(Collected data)
-- ==== Sys2Proof/Machine/Configuration.lean ====
section
/-! DEFINITION. Machine/Configuration.lean: REGADD, SEGADD, REGGET, SEGGET, TOTBITS, TOTBYTES
(spec/41_configuration.md). None makes a transport call and none checks the layout (R16). -/

namespace Sys2Proof.Machine

/-- REGADD (R80). -/
def execRegadd (reg : Name) (raddr : Nat) (mode : AccessMode) (s : State) : Result :=
  if (s.findReg reg).isSome then s.raise .duplicateName (.named .register reg)
  else if atCapacity s.params.maxRegs s.bank.length then s.raise .capacityExceeded (.capacity .regs)
  else
    (s.addReg { name := reg, raddr := raddr, mode := mode, segs := [] }).respondOk
      fun f => { f with n0 := s.bank.length }

/-- SEGADD (R81). -/
def execSegadd (reg seg : Name) (lsb msb : Nat) (s : State) : Result :=
  s.withReg reg fun c =>
    if msb < lsb then s.raise .configurationError (.pair lsb msb)
    else if (c.findSeg seg).isSome then s.raise .duplicateName (.named .segment seg)
    else if beyondBits s.params.maxBits msb then s.raise .capacityExceeded (.capacity .bits)
    else if atCapacity s.params.maxSegs c.segs.length then s.raise .capacityExceeded (.capacity .segs)
    else
      (s.addSeg reg { name := seg, lsb := lsb, msb := msb, bits := List.replicate (msb - lsb + 1) false }).respondOk
        fun f => { f with n0 := c.segs.length }

/-- REGGET (R82, D26): a snapshot of the context and its slot. -/
def execRegget (reg : Name) (s : State) : Result :=
  s.withReg reg fun c =>
    s.respondOk fun f =>
      { f with raddr := c.raddr, mode := c.mode, uval := c.segs.length, n0 := s.regSlot reg }

/-- SEGGET (R83, D26): a snapshot of the segment and its slot. -/
def execSegget (reg seg : Name) (s : State) : Result :=
  s.withSeg reg seg fun c S =>
    s.respondOk fun f => { f with n0 := S.lsb, n1 := S.msb, vec := S.bits, uval := c.segSlot seg }

/-- TOTBITS (R84). -/
def execTotbits (reg : Name) (s : State) : Result :=
  s.withReg reg fun c => s.respondOk fun f => { f with uval := totalBits c.segs }

/-- TOTBYTES (R85). -/
def execTotbytes (reg : Name) (s : State) : Result :=
  s.withReg reg fun c => s.respondOk fun f => { f with uval := totalBytes c.segs }

end Sys2Proof.Machine
end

■ What is being asked ■
Reproduce the entries above exactly, but only the lines between the line holding "if (s.findReg reg).isSome" and the line holding "TOTBYTES (R85). -/", inclusive.

■ Output of the task ■
  if (s.findReg reg).isSome then s.raise .duplicateName (.named .register reg)
  else if atCapacity s.params.maxRegs s.bank.length then s.raise .capacityExceeded (.capacity .regs)
  else
    (s.addReg { name := reg, raddr := raddr, mode := mode, segs := [] }).respondOk
      fun f => { f with n0 := s.bank.length }

/-- SEGADD (R81). -/
def execSegadd (reg seg : Name) (lsb msb : Nat) (s : State) : Result :=
  s.withReg reg fun c =>
    if msb < lsb then s.raise .configurationError (.pair lsb msb)
    else if (c.findSeg seg).isSome then s.raise .duplicateName (.named .segment seg)
    else if beyondBits s.params.maxBits msb then s.raise .capacityExceeded (.capacity .bits)
    else if atCapacity s.params.maxSegs c.segs.length then s.raise .capacityExceeded (.capacity .segs)
    else
      (s.addSeg reg { name := seg, lsb := lsb, msb := msb, bits := List.replicate (msb - lsb + 1) false }).respondOk
        fun f => { f with n0 := c.segs.length }

/-- REGGET (R82, D26): a snapshot of the context and its slot. -/
def execRegget (reg : Name) (s : State) : Result :=
  s.withReg reg fun c =>
    s.respondOk fun f =>
      { f with raddr := c.raddr, mode := c.mode, uval := c.segs.length, n0 := s.regSlot reg }

/-- SEGGET (R83, D26): a snapshot of the segment and its slot. -/
def execSegget (reg seg : Name) (s : State) : Result :=
  s.withSeg reg seg fun c S =>
    s.respondOk fun f => { f with n0 := S.lsb, n1 := S.msb, vec := S.bits, uval := c.segSlot seg }

/-- TOTBITS (R84). -/
def execTotbits (reg : Name) (s : State) : Result :=
  s.withReg reg fun c => s.respondOk fun f => { f with uval := totalBits c.segs }

/-- TOTBYTES (R85). -/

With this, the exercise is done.